Biographical details
- Born: Durham, Ontario, Canada
- Alma mater: Cornell University

Playing career
- 1982–1986: Cornell
- Position: Defenseman

Coaching career (HC unless noted)
- 1986–1990: Cornell (assistant)
- 1990–1995: Western Michigan (assistant)
- 1995–2025: Cornell

Head coaching record
- Overall: 561–300–117 (.633)
- Tournaments: 11–14 (.440)

Accomplishments and honors

Championships
- 6× ECAC regular season champion (2002, 2003, 2005, 2018, 2019, 2020); 7× ECAC Tournament Champion (1996, 1997, 2003, 2005, 2010, 2024, 2025);

Awards
- 2020 Spencer Penrose Award Division I Coach of the Year (co-winner); 5x ECAC Hockey Coach of the Year (2002, 2003, 2005, 2018, 2020); 4x Ivy League Coach of the Year (2018, 2019, 2020, 2024);

= Mike Schafer =

Cornell University ice hockey coach

Mike Schafer is a former men's ice hockey coach who was the head coach at Cornell University from 1996 until 2025. He graduated from Cornell in 1986 with a degree in business management after leading the team to its first conference tournament championship in six years. Schafer retired as a player after his senior season and immediately became an assistant with the Big Red. Schafer left his alma mater after the 1989–90 season, taking a similar position with the Western Michigan Broncos of the CCHA. Five years later, after a downturn in the program that saw three consecutive losing seasons (including back-to-back single digit-win years) Cornell replaced Brian McCutcheon with Schafer as head coach. Schafer quickly returned the Big Red to prominence, winning the ECAC Hockey conference tournament his first two seasons back in Ithaca. Schafer has remained with Cornell ever since, becoming the longest tenured and the winningest coach in team history.

On June 13, 2024, Schafer announced that he would retire at the conclusion of the 2024-2025 hockey season.

==Career==
Schafer has been credited as one of college hockey's premier defensive coaches as his teams consistently produce among the lowest goals allowed annually.
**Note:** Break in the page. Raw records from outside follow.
-- ==== Sys2Proof/Proofs/Nesting.lean ====
section
/-! PROOFS. Chapter 1: boxes, their grid limit and what covers them, settling BoxesNest and CoveredByUnits. -/

namespace Sys2Proof.Machine

/-! ### Boxes as grid units (R1) -/

theorem Box.has_iff (b : Box) (p : Tri Int) : b.has p = true
    ↔ (b.lo.x ≤ p.x ∧ p.x ≤ b.hi.x) ∧ (b.lo.y ≤ p.y ∧ p.y ≤ b.hi.y) ∧ (b.lo.z ≤ p.z ∧ p.z ≤ b.hi.z) := by
  simp [Box.has, and_assoc]

theorem Box.meets_iff (b c : Box) : b.meets c = true
    ↔ (b.lo.x ≤ c.hi.x ∧ c.lo.x ≤ b.hi.x) ∧ (b.lo.y ≤ c.hi.y ∧ c.lo.y ≤ b.hi.y) ∧ (b.lo.z ≤ c.hi.z ∧ c.lo.z ≤ b.hi.z) := by
  simp [Box.meets, and_assoc]

theorem Box.ordered_iff (b : Box) : b.ordered = true ↔ b.lo.x ≤ b.hi.x ∧ b.lo.y ≤ b.hi.y ∧ b.lo.z ≤ b.hi.z := by
  simp [Box.ordered, and_assoc]

theorem Box.within_iff (b c : Box) : b.within c = true
    ↔ (c.lo.x ≤ b.lo.x ∧ b.hi.x ≤ c.hi.x) ∧ (c.lo.y ≤ b.lo.y ∧ b.hi.y ≤ c.hi.y) ∧ (c.lo.z ≤ b.lo.z ∧ b.hi.z ≤ c.hi.z) := by
  simp [Box.within, and_assoc]

/-- An ordered box holds its own lower corner. -/
theorem Box.has_lo {b : Box} (h : b.ordered = true) : b.has b.lo = true := by
  rw [Box.ordered_iff] at h
  rw [Box.has_iff]
  omega

/-! ### What is left of a box outside another (R1, R18) -/

theorem mem_ite_singleton {α : Type} {p : Prop} [Decidable p] (a x : α) : x ∈ (if p then [a] else []) ↔ p ∧ x = a := by
  split <;> simp [*]

/-- The pieces of a box outside another that it meets: the slabs below and above it on X, then on Y, then on Z. -/
theorem Box.mem_minus_of_meets {b c : Box} (h : b.meets c = true) (x : Box) : x ∈ b.minus c ↔
    b.lo.x < c.lo.x ∧ x = ⟨b.lo, { b.hi with x := c.lo.x - 1 }⟩
    ∨ c.hi.x < b.hi.x ∧ x = ⟨{ b.lo with x := c.hi.x + 1 }, b.hi⟩
    ∨ b.lo.y < c.lo.y ∧ x = ⟨⟨max b.lo.x c.lo.x, b.lo.y, b.lo.z⟩, ⟨min b.hi.x c.hi.x, c.lo.y - 1, b.hi.z⟩⟩
    ∨ c.hi.y < b.hi.y ∧ x = ⟨⟨max b.lo.x c.lo.x, c.hi.y + 1, b.lo.z⟩, ⟨min b.hi.x c.hi.x, b.hi.y, b.hi.z⟩⟩
    ∨ b.lo.z < c.lo.z
      ∧ x = ⟨⟨max b.lo.x c.lo.x, max b.lo.y c.lo.y, b.lo.z⟩, ⟨min b.hi.x c.hi.x, min b.hi.y c.hi.y, c.lo.z - 1⟩⟩
    ∨ c.hi.z < b.hi.z
      ∧ x = ⟨⟨max b.lo.x c.lo.x, max b.lo.y c.lo.y, c.hi.z + 1⟩, ⟨min b.hi.x c.hi.x, min b.hi.y c.hi.y, b.hi.z⟩⟩ := by
  simp only [Box.minus, h, if_true, List.mem_append, mem_ite_singleton, or_assoc]

theorem Box.minus_of_not_meets {b c : Box} (h : ¬ b.meets c = true) : b.minus c = [b] := if_neg h

/-- A grid unit of the box outside the other lies in the slab of the first axis on which it is outside. -/
theorem Box.exists_minus_has {b c : Box} (h : b.meets c = true) {p : Tri Int} (hb : b.has p = true) (hc : ¬ c.has p = true) :
    ∃ x ∈ b.minus c, x.has p = true := by
  simp only [Box.mem_minus_of_meets h]
  rw [Box.has_iff] at hb hc
  obtain ⟨hbx, hby, hbz⟩ := hb
  rcases lt_or_ge p.x c.lo.x with hx | hx
  · exact ⟨_, .inl ⟨by omega, rfl⟩, (Box.has_iff _ _).mpr (by dsimp only; omega)⟩
  rcases lt_or_ge c.hi.x p.x with hx' | hx'
  · exact ⟨_, .inr (.inl ⟨by omega, rfl⟩), (Box.has_iff _ _).mpr (by dsimp only; omega)⟩
  rcases lt_or_ge p.y c.lo.y with hy | hy
  · exact ⟨_, .inr (.inr (.inl ⟨by omega, rfl⟩)), (Box.has_iff _ _).mpr (by dsimp only; omega)⟩
  rcases lt_or_ge c.hi.y p.y with hy' | hy'
  · exact ⟨_, .inr (.inr (.inr (.inl ⟨by omega, rfl⟩))), (Box.has_iff _ _).mpr (by dsimp only; omega)⟩
  rcases lt_or_ge p.z c.lo.z with hz | hz
  · exact ⟨_, .inr (.inr (.inr (.inr (.inl ⟨by omega, rfl⟩)))), (Box.has_iff _ _).mpr (by dsimp only; omega)⟩
  · exact ⟨_, .inr (.inr (.inr (.inr (.inr ⟨by omega, rfl⟩)))), (Box.has_iff _ _).mpr (by dsimp only; omega)⟩

/-- The pieces hold exactly the grid units of the box outside the other. -/
theorem Box.exists_has_minus (b c : Box) (p : Tri Int) :
    (∃ x ∈ b.minus c, x.has p = true) ↔ b.has p = true ∧ ¬ c.has p = true := by
  by_cases h : b.meets c = true
  · constructor
    · rintro ⟨x, hx, hp⟩
      rw [Box.meets_iff] at h
      rw [Box.mem_minus_of_meets ((b.meets_iff c).mpr h)] at hx
      rw [Box.has_iff] at hp
      rw [Box.has_iff, Box.has_iff]
      rcases hx with ⟨hside, rfl⟩ | ⟨hside, rfl⟩ | ⟨hside, rfl⟩ | ⟨hside, rfl⟩ | ⟨hside, rfl⟩ | ⟨hside, rfl⟩ <;>
        simp only [max_le_iff, le_min_iff] at hp <;> omega
    · rintro ⟨hb, hc⟩
      exact Box.exists_minus_has h hb hc
  · rw [Box.minus_of_not_meets h]
    rw [Box.meets_iff] at h
    simp only [List.mem_singleton, exists_eq_left, Box.has_iff]
    omega

/-- Each piece of an ordered box outside an ordered box is ordered. -/
theorem Box.ordered_of_mem_minus {b c : Box} (hb : b.ordered = true) (hc : c.ordered = true) {x : Box} (hx : x ∈ b.minus c) :
    x.ordered = true := by
  by_cases h : b.meets c = true
  · rw [Box.mem_minus_of_meets h] at hx
    rw [Box.meets_iff] at h
    rw [Box.ordered_iff] at *
    rcases hx with ⟨_, rfl⟩ | ⟨_, rfl⟩ | ⟨_, rfl⟩ | ⟨_, rfl⟩ | ⟨_, rfl⟩ | ⟨_, rfl⟩ <;> dsimp only <;> omega
  · rw [Box.minus_of_not_meets h, List.mem_singleton] at hx
    exact hx ▸ hb

theorem exists_has_minusAll (l : List Box) (c : Box) (p : Tri Int) :
    (∃ x ∈ minusAll l c, x.has p = true) ↔ (∃ x ∈ l, x.has p = true) ∧ ¬ c.has p = true := by
  simp only [minusAll, List.mem_flatMap]
  constructor
  · rintro ⟨x, ⟨b, hb, hx⟩, hp⟩
    obtain ⟨hbp, hcp⟩ := (b.exists_has_minus c p).mp ⟨x, hx, hp⟩
    exact ⟨⟨b, hb, hbp⟩, hcp⟩
  · rintro ⟨⟨b, hb, hbp⟩, hcp⟩
    obtain ⟨x, hx, hp⟩ := (b.exists_has_minus c p).mpr ⟨hbp, hcp⟩
    exact ⟨x, ⟨b, hb, hx⟩, hp⟩

/-- Taking each of some boxes away leaves the grid units that lie in none of them. -/
theorem exists_has_foldl_minusAll (cs l : List Box) (p : Tri Int) :
    (∃ x ∈ cs.foldl minusAll l, x.has p = true) ↔ (∃ x ∈ l, x.has p = true) ∧ ∀ c ∈ cs, ¬ c.has p = true := by
  induction cs generalizing l with
  | nil => simp
  | cons c cs ih => rw [List.foldl_cons, ih, exists_has_minusAll, and_assoc, List.forall_mem_cons]

theorem ordered_of_mem_foldl_minusAll {cs l : List Box} (hl : ∀ b ∈ l, b.ordered = true) (hcs : ∀ c ∈ cs, c.ordered = true) :
    ∀ x ∈ cs.foldl minusAll l, x.ordered = true := by
  induction cs generalizing l with
  | nil => exact hl
  | cons c cs ih =>
    rw [List.forall_mem_cons] at hcs
    refine ih (fun x hx => ?_) hcs.2
    obtain ⟨b, hb, hx⟩ := List.mem_flatMap.mp hx
    exact Box.ordered_of_mem_minus (hl b hb) hcs.1 hx

/-- Settles O6: what is left of the box is a list of ordered boxes, each of which holds a grid unit, and together they hold the
grid units of the box that lie in none of the others. -/
theorem coveredByUnits : Obligations.CoveredByUnits := by
  intro b cs hb hcs
  have hordered := ordered_of_mem_foldl_minusAll (l := [b]) (by simpa using hb) hcs
  have hhas := exists_has_foldl_minusAll cs [b]
  simp only [List.mem_singleton, exists_eq_left] at hhas
  rw [Box.coveredBy, List.isEmpty_iff, List.eq_nil_iff_forall_not_mem]
  constructor
  · intro hnone p hp
    by_contra hout
    obtain ⟨x, hx, -⟩ := (hhas p).mpr ⟨hp, fun c hc hcp => hout ⟨c, hc, hcp⟩⟩
    exact hnone x hx
  · intro hall x hx
    obtain ⟨hbx, hout⟩ := (hhas x.lo).mp ⟨x, hx, Box.has_lo (hordered x hx)⟩
    obtain ⟨c, hc, hcx⟩ := hall x.lo hbx
    exact hout c hc hcx

/-! ### The grid limit (R2) -/

theorem limitCoord_eq (c : Int) : limitCoord c = if c < -1 then -1 else if 1024 < c then 1024 else c := by
  unfold limitCoord
  split
  · omega
  · split <;> omega

theorem limitCoord_mono {c d : Int} (h : c ≤ d) : limitCoord c ≤ limitCoord d := by
  unfold limitCoord
  omega

theorem Box.limit_within {b c : Box} (h : b.within c = true) : b.limit.within c.limit = true := by
  rw [Box.within_iff] at *
  obtain ⟨⟨hxl, hxh⟩, ⟨hyl, hyh⟩, ⟨hzl, hzh⟩⟩ := h
  exact ⟨⟨limitCoord_mono hxl, limitCoord_mono hxh⟩, ⟨limitCoord_mono hyl, limitCoord_mono hyh⟩,
    ⟨limitCoord_mono hzl, limitCoord_mono hzh⟩⟩

theorem Box.grow_within {b c : Box} (e : Envelope) (h : b.within c = true) : (b.grow e).within (c.grow e) = true := by
  rw [Box.within_iff] at *
  simp only [Box.grow]
  omega

theorem firstAxis_eq_none_iff (t : Tri Bool) : t.firstAxis = none ↔ t.x = false ∧ t.y = false ∧ t.z = false := by
  rw [← Option.not_isSome_iff_eq_none, Tri.firstAxis_isSome]
  simp

theorem forall_axis_iff {P : Axis → Prop} : (∀ ax, P ax) ↔ P .axisX ∧ P .axisY ∧ P .axisZ := by
  constructor
  · exact fun h => ⟨h _, h _, h _⟩
  · rintro ⟨hx, hy, hz⟩ ax
    cases ax
    · exact hx
    · exact hy
    · exact hz

theorem outsideWorld_get (b : Box) (ax : Axis) : (outsideWorld b).get ax = true ↔ b.lo.get ax < 0 ∨ 1023 < b.hi.get ax := by
  cases ax <;> exact decide_eq_true_iff

/-- A box inside the world. -/
theorem outsideWorld_eq_none_iff (z : Box) : (outsideWorld z).firstAxis = none
    ↔ (0 ≤ z.lo.x ∧ z.hi.x ≤ 1023) ∧ (0 ≤ z.lo.y ∧ z.hi.y ≤ 1023) ∧ (0 ≤ z.lo.z ∧ z.hi.z ≤ 1023) := by
  rw [← Option.not_isSome_iff_eq_none, outsideWorld_isSome]
  omega

/-- The limit moves a coordinate only outside the world: no end of an interval inside the world sees it. -/
theorem interval_meets_limitCoord {lo hi blo bhi : Int} (h0 : 0 ≤ lo) (h1 : hi ≤ 1023) (h : lo ≤ hi) :
    (lo ≤ limitCoord bhi ∧ limitCoord blo ≤ hi) ↔ lo ≤ bhi ∧ blo ≤ hi := by
  unfold limitCoord
  omega

theorem Box.meets_limit {b z : Box} (hin : (outsideWorld z).firstAxis = none) (hz : z.ordered = true) :
    z.meets b.limit = z.meets b := by
  obtain ⟨⟨hx0, hx1⟩, ⟨hy0, hy1⟩, ⟨hz0, hz1⟩⟩ := (outsideWorld_eq_none_iff z).mp hin
  obtain ⟨hx, hy, hz⟩ := z.ordered_iff.mp hz
  rw [Bool.eq_iff_iff, Box.meets_iff, Box.meets_iff]
  exact and_congr (interval_meets_limitCoord hx0 hx1 hx)
    (and_congr (interval_meets_limitCoord hy0 hy1 hy) (interval_meets_limitCoord hz0 hz1 hz))

theorem limitCoord_outside (lo hi : Int) : (limitCoord lo < 0 ∨ 1023 < limitCoord hi) ↔ lo < 0 ∨ 1023 < hi := by
  unfold limitCoord
  omega

theorem outsideWorld_limit (b : Box) : outsideWorld b.limit = outsideWorld b := by
  simp only [outsideWorld, Box.limit, Tri.map, limitCoord_outside]

/-! ### Braking boxes nest (R8, R19) -/

theorem motionCounts_pos {s : Int} (d : Nat) (p p0 : Int) (h : 0 < s) :
    motionCounts d p p0 s = ⟨min p0 p, max p0 p + brakingReach d s.natAbs⟩ := if_pos h

theorem motionCounts_neg {s : Int} (d : Nat) (p p0 : Int) (h : s < 0) :
    motionCounts d p p0 s = ⟨min p0 p - brakingReach d s.natAbs, max p0 p⟩ := by
  rw [motionCounts, if_neg (by omega), if_pos h]

theorem motionCounts_zero (d : Nat) (p p0 : Int) : motionCounts d p p0 0 = ⟨p, p⟩ := rfl

theorem brakingReach_nonneg {d : Nat} (hd : 1 ≤ d) (s : Nat) : 0 ≤ brakingReach d s := by
  rw [← brakingReach_zero hd]
  exact brakingReach_mono hd (Nat.zero_le s)

/-- The next braking step covers what R7 takes off the reach, so the counts of the setpoint after it stay inside those before. -/
theorem motionCounts_nest {d : Nat} (hd : 1 ≤ d) (p0 s : Int) :
    let outer := motionCounts d (p0 + s) p0 s
    let inner := motionCounts d (p0 + s + brakingStep d s) (p0 + s) (brakingStep d s)
    outer.lo ≤ inner.lo ∧ inner.lo ≤ inner.hi ∧ inner.hi ≤ outer.hi := by
  have hreach := brakingReach_nonneg hd
  intro outer inner
  rcases le_or_gt s.natAbs d with hle | hgt
  · have hinner : inner = ⟨p0 + s, p0 + s⟩ := by
      simp only [inner, brakingStep_of_le hle, motionCounts_zero, add_zero]
    have houter : outer.lo ≤ p0 + s ∧ p0 + s ≤ outer.hi := by
      have := hreach s.natAbs
      rcases lt_trichotomy s 0 with hs | rfl | hs
      · simp only [outer, motionCounts_neg _ _ _ hs]; omega
      · simp [outer, motionCounts_zero]
      · simp only [outer, motionCounts_pos _ _ _ hs]; omega
    simp only [hinner]
    omega
  · have hrec := brakingReach_of_gt hd hgt
    have hrest := hreach (s.natAbs - d)
    have habs := natAbs_brakingStep d s
    rcases lt_or_gt_of_ne (show s ≠ 0 by rintro rfl; simp at hgt) with hs | hs
    · have hstep : brakingStep d s = s + d := by rw [brakingStep_of_gt hgt, Int.sign_eq_neg_one_of_neg hs]; ring
      simp only [outer, inner, motionCounts_neg _ _ _ hs, motionCounts_neg _ _ _ (show brakingStep d s < 0 by omega), habs]
      omega
    · have hstep : brakingStep d s = s - d := by rw [brakingStep_of_gt hgt, Int.sign_eq_one_of_pos hs]; ring
      simp only [outer, inner, motionCounts_pos _ _ _ hs, motionCounts_pos _ _ _ (show 0 < brakingStep d s by omega), habs]
      omega

/-- A count interval inside another converts to a grid interval inside the other's (R5). -/
theorem AxisGeom.gridInterval_nest (g : AxisGeom) (hp : 1 ≤ g.pitch) {q r : Interval} (hlo : q.lo ≤ r.lo) (hr : r.lo ≤ r.hi)
    (hhi : r.hi ≤ q.hi) : (g.gridInterval q).lo ≤ (g.gridInterval r).lo ∧ (g.gridInterval r).hi ≤ (g.gridInterval q).hi := by
  simp only [AxisGeom.gridInterval]
  cases hs : g.sign with
  | plus =>
    have h1 := g.grid_mono_of_plus hs hp hlo
    have h2 := g.grid_mono_of_plus hs hp hr
    have h3 := g.grid_mono_of_plus hs hp hhi
    omega
  | minus =>
    have h1 := g.grid_anti_of_minus hs hp hlo
    have h2 := g.grid_anti_of_minus hs hp hr
    have h3 := g.grid_anti_of_minus hs hp hhi
    omega

theorem motionAxis_nest (g : AxisGeom) (hp : 1 ≤ g.pitch) (hd : 1 ≤ g.decel) (p0 s : Int) :
    let outer := motionAxis g (p0 + s) p0 s
    let inner := motionAxis g (p0 + s + brakingStep g.decel s) (p0 + s) (brakingStep g.decel s)
    outer.lo ≤ inner.lo ∧ inner.hi ≤ outer.hi := by
  obtain ⟨hlo, hmid, hhi⟩ := motionCounts_nest hd p0 s
  exact g.gridInterval_nest hp hlo hmid hhi

/-- Braking boxes nest before growth and limit. -/
theorem motionBox_nest (g : Geometry) (p0 s : Tri Int) (hp : 1 ≤ g.x.pitch ∧ 1 ≤ g.y.pitch ∧ 1 ≤ g.z.pitch)
    (hd : 1 ≤ g.x.decel ∧ 1 ≤ g.y.decel ∧ 1 ≤ g.z.decel) :
    let s' : Tri Int := ⟨brakingStep g.x.decel s.x, brakingStep g.y.decel s.y, brakingStep g.z.decel s.z⟩
    (motionBox g ((p0.add s).add s') (p0.add s) s').within (motionBox g (p0.add s) p0 s) = true := by
  obtain ⟨hpx, hpy, hpz⟩ := hp
  obtain ⟨hdx, hdy, hdz⟩ := hd
  exact (Box.within_iff _ _).mpr
    ⟨motionAxis_nest g.x hpx hdx p0.x s.x, motionAxis_nest g.y hpy hdy p0.y s.y, motionAxis_nest g.z hpz hdz p0.z s.z⟩

/-- Settles O5: the forms are the model's definitions; the limit is monotone and moves nothing inside the world; and a braking
box lies within the one before because the next step and its reach make up the reach before. -/
theorem boxesNest : Obligations.BoxesNest := by
  refine ⟨fun d p p0 s => ⟨motionCounts_pos d p p0, motionCounts_neg d p p0, ?zero⟩, fun _ _ _ _ => rfl, fun _ _ => rfl, ?limit,
    fun _ _ _ _ _ => rfl, fun _ => ⟨rfl, fun _ _ => rfl⟩, fun _ => rfl, Box.within_iff, fun _ _ => Box.limit_within,
    fun _ _ => Box.meets_limit, outsideWorld_limit, fun b ax => ⟨outsideWorld_get b ax, ?none⟩, ?nest⟩
  case zero =>
    rintro rfl
    rfl
  case limit =>
    intro b
    simp only [Box.limit, Tri.map, limitCoord_eq]
  case none =>
    rw [firstAxis_eq_none_iff, forall_axis_iff]
    rfl
  case nest =>
    intro g e p0 s hpx hpy hpz hdx hdy hdz
    have hnest := motionBox_nest g p0 s ⟨hpx, hpy, hpz⟩ ⟨hdx, hdy, hdz⟩
    exact ⟨Box.limit_within hnest, Box.limit_within (Box.grow_within e hnest)⟩

end Sys2Proof.Machine
end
Two of Schafer's goaltenders (David LeNeveu in 2003 and David McKee in 2005) hold the second and third lowest goals against averages in NCAA history for one season with the former backstopping the Big Red to their first frozen four since 1980 and first overall seed in 2003 (a rarity for ECAC programs). Schafer has made more appearances in the ECAC tournament championship game than any other head coach with 13 and has the record for most victories at seven. Schafer's 2003 team is thus far the only one to reach 30 wins in Cornell's history (though the 1970 undefeated and untied championship team only played 29 games, finishing 29-0-0).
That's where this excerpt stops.